+++ Given information

-- ==== Sys2Proof/Config.lean ====
section
/-! DEFINITION. The parameters of a block instance (R12), the constraints the spec puts on them (R13), its test keys
(R14), and the free values: the opaque constants of one unnamed instance and of what reset leaves unspecified. -/

namespace Sys2Proof

/-- `MTU`: the largest frame in bytes, trailer included; fixed (R12). It is also the size of `BUF` (R34, R60). -/
abbrev Config.mtu : Nat := 32

/-- `SCHEMA`: which of the two `ReplyStatus` layouts is built in (R12, R157). -/
inductive Schema
  | narrow
  | extended
deriving DecidableEq, Repr, Inhabited

/-- `RS_SIZE`: the bytes of `ReplyStatus` fields (R12, R158, R159). -/
def Schema.rsSize : Schema → Nat
  | .narrow => 8
  | .extended => 20

/-- The parameters of R12 that are not fixed numbers. The bit patterns are naturals whose bit `s` is the level shown
at step `s`. -/
structure Params where
  /-- `KEY[0..K-1]`. -/
  key : List Byte
  /-- `SCHEMA`. -/
  schema : Schema
  /-- `STEP_DIV`: tick events per blink step. -/
  stepDiv : Nat
  /-- `PRE_LEN`: steps of the preamble. -/
  preLen : Nat
  /-- `PRE_PATTERN`: bit `s` is shown at step `s`. -/
  prePattern : Nat
  /-- `BIT_STEPS`: sub-steps per code bit. -/
  bitSteps : Nat
  /-- `MASK0`: the duty mask of a 0 bit. -/
  mask0 : Nat
  /-- `MASK1`: the duty mask of a 1 bit. -/
  mask1 : Nat
deriving DecidableEq, Repr

/-- `RS_SIZE` of an instance. -/
def Params.rsSize (p : Params) : Nat := p.schema.rsSize

/-- `TOTAL_STEPS = PRE_LEN + 8 * BIT_STEPS` (R12). -/
def Params.totalSteps (p : Params) : Nat := p.preLen + 8 * p.bitSteps

/-- The tick events that show one whole pattern, `TOTAL_STEPS * STEP_DIV` (R221). -/
def Params.patternTicks (p : Params) : Nat := p.totalSteps * p.stepDiv

/-- The constraints of R13, "which a model states as premises". -/
structure Params.Valid (p : Params) : Prop where
  /-- `K >= 1`. -/
  key_nonempty : 1 ≤ p.key.length
  /-- `STEP_DIV >= 1`. -/
  stepDiv_pos : 1 ≤ p.stepDiv
  /-- `PRE_LEN >= 1`. -/
  preLen_pos : 1 ≤ p.preLen
  /-- `BIT_STEPS >= 2`. -/
  bitSteps_two : 2 ≤ p.bitSteps
  /-- `PRE_PATTERN < 2^PRE_LEN`. -/
  prePattern_lt : p.prePattern < 2 ^ p.preLen
  /-- `MASK0 < 2^BIT_STEPS`. -/
  mask0_lt : p.mask0 < 2 ^ p.bitSteps
  /-- `MASK1 < 2^BIT_STEPS`. -/
  mask1_lt : p.mask1 < 2 ^ p.bitSteps
  /-- Each mask is a run of ones from bit 0, `MASK0` with strictly fewer ones than `MASK1`. -/
  pulses : ∃ a b : Nat, a < b ∧ p.mask0 = 2 ^ a - 1 ∧ p.mask1 = 2 ^ b - 1
  /-- Bit 0 of `MASK0` is set. -/
  mask0_low : p.mask0.testBit 0 = true
  /-- Bit 0 of `MASK1` is set. -/
  mask1_low : p.mask1.testBit 0 = true
  /-- Bit `BIT_STEPS-1` of `MASK0` is clear. -/
  mask0_high : p.mask0.testBit (p.bitSteps - 1) = false
  /-- Bit `BIT_STEPS-1` of `MASK1` is clear. -/
  mask1_high : p.mask1.testBit (p.bitSteps - 1) = false
  /-- `TOTAL_STEPS * STEP_DIV < 2^W_TICK`. -/
  pattern_fits : p.patternTicks < 2 ^ 32

/-- An instance with the blink constants at the defaults of R12. -/
def Params.withDefaults (key : List Byte) (schema : Schema) : Params where
  key := key
  schema := schema
  stepDiv := 100
  preLen := 6
  prePattern := 0b010101
  bitSteps := 4
  mask0 := 0b0001
  mask1 := 0b0111

/-- `TESTKEY5`, for vectors only (R14). -/
def Config.testKey5 : List Byte := [0xA5#8, 0x3C#8, 0x96#8, 0x0F#8, 0x5A#8]

/-- `TESTKEY8`, the ASCII bytes of `e-plunk!`, for vectors only (R14). -/
def Config.testKey8 : List Byte :=
  [0x65#8, 0x2D#8, 0x70#8, 0x6C#8, 0x75#8, 0x6E#8, 0x6B#8, 0x21#8]

/-- FREE VALUE. The first byte of the key of the instance `State.reset` is made of (log entry 1): no value of it can
be proved. -/
opaque Config.keyHead : Byte

/-- FREE VALUE. The bytes after the first of that key, any number of them (log entry 1). -/
opaque Config.keyTail : List Byte

/-- FREE VALUE. The schema of that instance (log entry 1). -/
opaque Config.schema : Schema

/-- FREE VALUE. The byte the `n`-th reset leaves at bus address `a` of a register whose reset value R40 calls
unspecified, "drawn freely at the reset event" (log entry 2). -/
opaque Config.resetByte (n : Nat) (a : Byte) : Byte

/-- DESIGN CHOICE (log entry 1): the instance `State.reset` is made of. The key and the schema are free, `K >= 1`
holds by its form, and the blink constants have the defaults of R12. -/
def Config.params : Params := Params.withDefaults (Config.keyHead :: Config.keyTail) Config.schema

end Sys2Proof
end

++++++

Your assignment -> Set down, exactly as they stand above, the lines starting with the line with "a 1 bit. -/" and going on through the line with "[0x65#8, 0x2D#8, 0x70#8, 0x6C#8, 0x75#8, 0x6E#8, 0x6B#8, 0x21#8]", and no others.

Result of the task ->
  /-- `MASK1`: the duty mask of a 1 bit. -/
  mask1 : Nat
deriving DecidableEq, Repr

/-- `RS_SIZE` of an instance. -/
def Params.rsSize (p : Params) : Nat := p.schema.rsSize

/-- `TOTAL_STEPS = PRE_LEN + 8 * BIT_STEPS` (R12). -/
def Params.totalSteps (p : Params) : Nat := p.preLen + 8 * p.bitSteps

/-- The tick events that show one whole pattern, `TOTAL_STEPS * STEP_DIV` (R221). -/
def Params.patternTicks (p : Params) : Nat := p.totalSteps * p.stepDiv

/-- The constraints of R13, "which a model states as premises". -/
structure Params.Valid (p : Params) : Prop where
  /-- `K >= 1`. -/
  key_nonempty : 1 ≤ p.key.length
  /-- `STEP_DIV >= 1`. -/
  stepDiv_pos : 1 ≤ p.stepDiv
  /-- `PRE_LEN >= 1`. -/
  preLen_pos : 1 ≤ p.preLen
  /-- `BIT_STEPS >= 2`. -/
  bitSteps_two : 2 ≤ p.bitSteps
  /-- `PRE_PATTERN < 2^PRE_LEN`. -/
  prePattern_lt : p.prePattern < 2 ^ p.preLen
  /-- `MASK0 < 2^BIT_STEPS`. -/
  mask0_lt : p.mask0 < 2 ^ p.bitSteps
  /-- `MASK1 < 2^BIT_STEPS`. -/
  mask1_lt : p.mask1 < 2 ^ p.bitSteps
  /-- Each mask is a run of ones from bit 0, `MASK0` with strictly fewer ones than `MASK1`. -/
  pulses : ∃ a b : Nat, a < b ∧ p.mask0 = 2 ^ a - 1 ∧ p.mask1 = 2 ^ b - 1
  /-- Bit 0 of `MASK0` is set. -/
  mask0_low : p.mask0.testBit 0 = true
  /-- Bit 0 of `MASK1` is set. -/
  mask1_low : p.mask1.testBit 0 = true
  /-- Bit `BIT_STEPS-1` of `MASK0` is clear. -/
  mask0_high : p.mask0.testBit (p.bitSteps - 1) = false
  /-- Bit `BIT_STEPS-1` of `MASK1` is clear. -/
  mask1_high : p.mask1.testBit (p.bitSteps - 1) = false
  /-- `TOTAL_STEPS * STEP_DIV < 2^W_TICK`. -/
  pattern_fits : p.patternTicks < 2 ^ 32

/-- An instance with the blink constants at the defaults of R12. -/
def Params.withDefaults (key : List Byte) (schema : Schema) : Params where
  key := key
  schema := schema
  stepDiv := 100
  preLen := 6
  prePattern := 0b010101
  bitSteps := 4
  mask0 := 0b0001
  mask1 := 0b0111

/-- `TESTKEY5`, for vectors only (R14). -/
def Config.testKey5 : List Byte := [0xA5#8, 0x3C#8, 0x96#8, 0x0F#8, 0x5A#8]

/-- `TESTKEY8`, the ASCII bytes of `e-plunk!`, for vectors only (R14). -/
def Config.testKey8 : List Byte :=
  [0x65#8, 0x2D#8, 0x70#8, 0x6C#8, 0x75#8, 0x6E#8, 0x6B#8, 0x21#8]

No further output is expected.